To answer your question about the tutorials, Linux before had trouble booting from RAID, so many would put at least the /boot partition on a non-RAID portion of the drive.  Also, many would consider the data as the most important for the redundancy.

After you set the configuration of bootdegraded=true did it come up?
Looks like you never set it up properly to begin with.   /dev/md0 looks golden, it sees 2 out of 3 disks.

/dev/md1 (which would be the other partition) should have had exactly the same output.   So you must have done something differently when you set that up, or perhaps you never formatted it.  Look at the config files.  What is different between the two?
ttist25Author Commented:
Config file?  I didn't see no stinking config file!

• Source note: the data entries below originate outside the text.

-- ==== Sys2Proof/Tests/Slice0.lean ====
section
/-! SUPPORT. Tests: ill-formed commands that each check of well-formedness refuses, worked examples of the spec, and, for every statement with
hypotheses, a state and operands that meet them clause by clause. Each theorem is checked where it stands, one after the other. -/
set_option Elab.async false
namespace Sys2Proof.Tests
open Sys2Proof Sys2Proof.Machine

/-- A state with some fields set. -/
def st (l : List (Fld × Nat)) (s : State := {}) : State := l.foldl (fun s x => setF s x.1 x.2) s

/-- A module in READY and maintenance mode, its stewards up and its window served. -/
def up : State := st [(F.BOOT_STAT_READY, 1), (F.BOOT_STAT_STEP, 10), (F.DEV_CAP1_STEWARD_UP, 0xF), (F.CFG_MODE, 2)] { boot := { phase := .ready } }

/-- A span of three: its tick master, and the member that is its deputy. -/
def master : State := st [(F.SPAN_STAT_IN_SPAN, 1), (F.SPAN_ID_SIZE, 3), (F.SPAN_ROLES_DEPUTY, 1), (F.SPAN_TREE_CHILDREN, 6), (F.TICK_STAT_RUNNING, 1),
  (F.TICK_NOW, 9), (F.TICK_PERIOD_PERIOD_US, 1000), (F.TICK_PERIOD_NEXT_US, 1000), (F.TICK_LAST, 5000000), (F.TICK_NEXT, 6000000), (F.TICK_DT, 5400000),
  (F.TICK_STRETCH_CFG_MAX_US, 500), (F.TICK_STRETCH_CFG_CUTOFF_US, 100)]
def member : State := st [(F.SPAN_ID_ORD, 1), (F.SPAN_TREE_CHILDREN, 8), (F.SPAN_TREE_PARENT_PORT, 2)] master

/-- A control message. -/
def msg (n from_ tick arg : Nat) : CtrlMsg := { msg := n, from_ := from_, to_ := 0xFFFE, tick := tick, arg := arg }

/-- A mailbox request, as its bytes stand in the message. -/
def mreq (session : Option Nat) (command : Nat) (args : List Byte) : MboxReq :=
  { session := session, body := leBytes command 1 ++ leBytes 255 1 ++ leBytes args.length 2 ++ leBytes 0 4 ++ args }

/-- A directory entry in way `w` of its model's set. -/
def put (w : Nat) (e : DirEntry) (m : MemSt) : MemSt := { m with dir := smapSet noEntry m.dir (8 * dirSet e.modelId + w) { e with valid := true } }

/-- A compressed shard: one block that is stored as it is. -/
def stored : List Byte := [87#8, 89#8, 0#8, 0#8, 4#8, 0#8, 0#8, 0#8, 4#8, 0#8, 0#8, 0#8, 205#8, 251#8, 60#8, 182#8, 1#8, 2#8, 3#8, 4#8]

/-- The image of an epoch with two shards: manifest, shard 0 at 4,096, shard 1 at 8,192. -/
def shard0 : List Byte := leBytes 4789441860458315473953918230704115701889277342464573478869101285154297345358306107603190929445583553262489834641751 48 ++ List.replicate 4048 0#8

def shard1 : List Byte := leBytes 9734007343927426590788935027584882924487519133268080511709671437843956548056129492592836350960851811289102700009815 48

def manifest : List Byte := leBytes 194945683927037229904494028331651893047602424818820208601708444216597963113902310706631736512028221790221792775531673549993308305834362865615147086638774792354626873160972478926637623546967712910266856954792243866127148893718401993084606807633999975759622232980430578258273285143116277860792769213467732951071736281246929392108892485080296121328798670580299464033122613721438970367152727953518120535740782396176227899222826604338258443129064640254573941243165605187885650242810088616546308080694988899225302049159824484299582294349 224 ++ List.replicate 3872 0#8

def image : List Byte := manifest ++ (shard0 ++ shard1)

/-- A plan with one model, one client list and a frame for any model. -/
def onePlan : ServicePlan := { cycle := 1, horizon := 4, stdF := 5, firmF := 5, frames := [{}], models := [{ modelId := 9, qmax := 1 }], lists := [[0]] }

/-- A descriptor of client 7 for model 9 and stream 3. -/
def desc (op : Nat) : List Byte := leBytes op 2 ++ leBytes 7 2 ++ leBytes 9 4 ++ leBytes 3 4 ++ List.replicate 116 0#8

/-- What the image's manifest says. -/
def imageManifest : Manifest :=
  { ep := { model := 1, epoch := 2, shards := [{ ulen := 256, clen := 272, crc := 1905128407 }, { side := 1, ulen := 32, clen := 48, crc := 4138075875 }],
            objects := [{ kind := 1, len := 256, configId := 3 }, { kind := 2, shard := 1, len := 32, configId := 3 }] },
    activate := true, offs := [4096, 8192] }

theorem le_length (n k : Nat) : (leBytes n k).length = k := by induction k generalizing n with
  | zero => rfl
  | succ k ih => rw [leBytes, List.length_cons, ih]

theorem read_after (a b : List Byte) (n o k : Nat) (h : a.length = n) : bytesAt (listReader (a ++ b)) (n + o) k = bytesAt (listReader b) o k := by
  subst h
  simp [bytesAt, listReader, Nat.add_assoc, List.getElem?_append_right]

theorem image_shard0 : bytesAt (listReader image) 4096 272 = [87, 89, 0, 0, 0, 1, 0, 0, 0, 1, 0, 0, 215, 243, 141, 113, 0, 1, 2, 3, 4, 5, 6, 7, 8, 9, 10, 11, 12, 13, 14, 15, 16, 17, 18, 19, 20, 21, 22, 23, 24, 25, 26, 27, 28, 29, 30, 31] ++ List.replicate 224 0 :=
  (read_after manifest (shard0 ++ shard1) 4096 0 272 (by rw [manifest, List.length_append, le_length, List.length_replicate])).trans (by decide +kernel)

Where would I find them?  Is it accessible via the initramfs thing?  I'm just knowledgeable enough about Linux to be dangerous.  I guess I've spread my wings and left the nest but I'm getting jacked up by some branches on the way down!  

When I set it up I used the instructions here.

Everything went as described in that document except that it states:
If you choose to place the root partition on a RAID array, the installer will then ask if you would like to boot in a degraded state. See the section called “Degraded RAID” for further details.
and I didn't get asked about booting in a degraded state at that point.  

Maybe I should try starting over to make sure I didn't miss something?

Thanks for the help.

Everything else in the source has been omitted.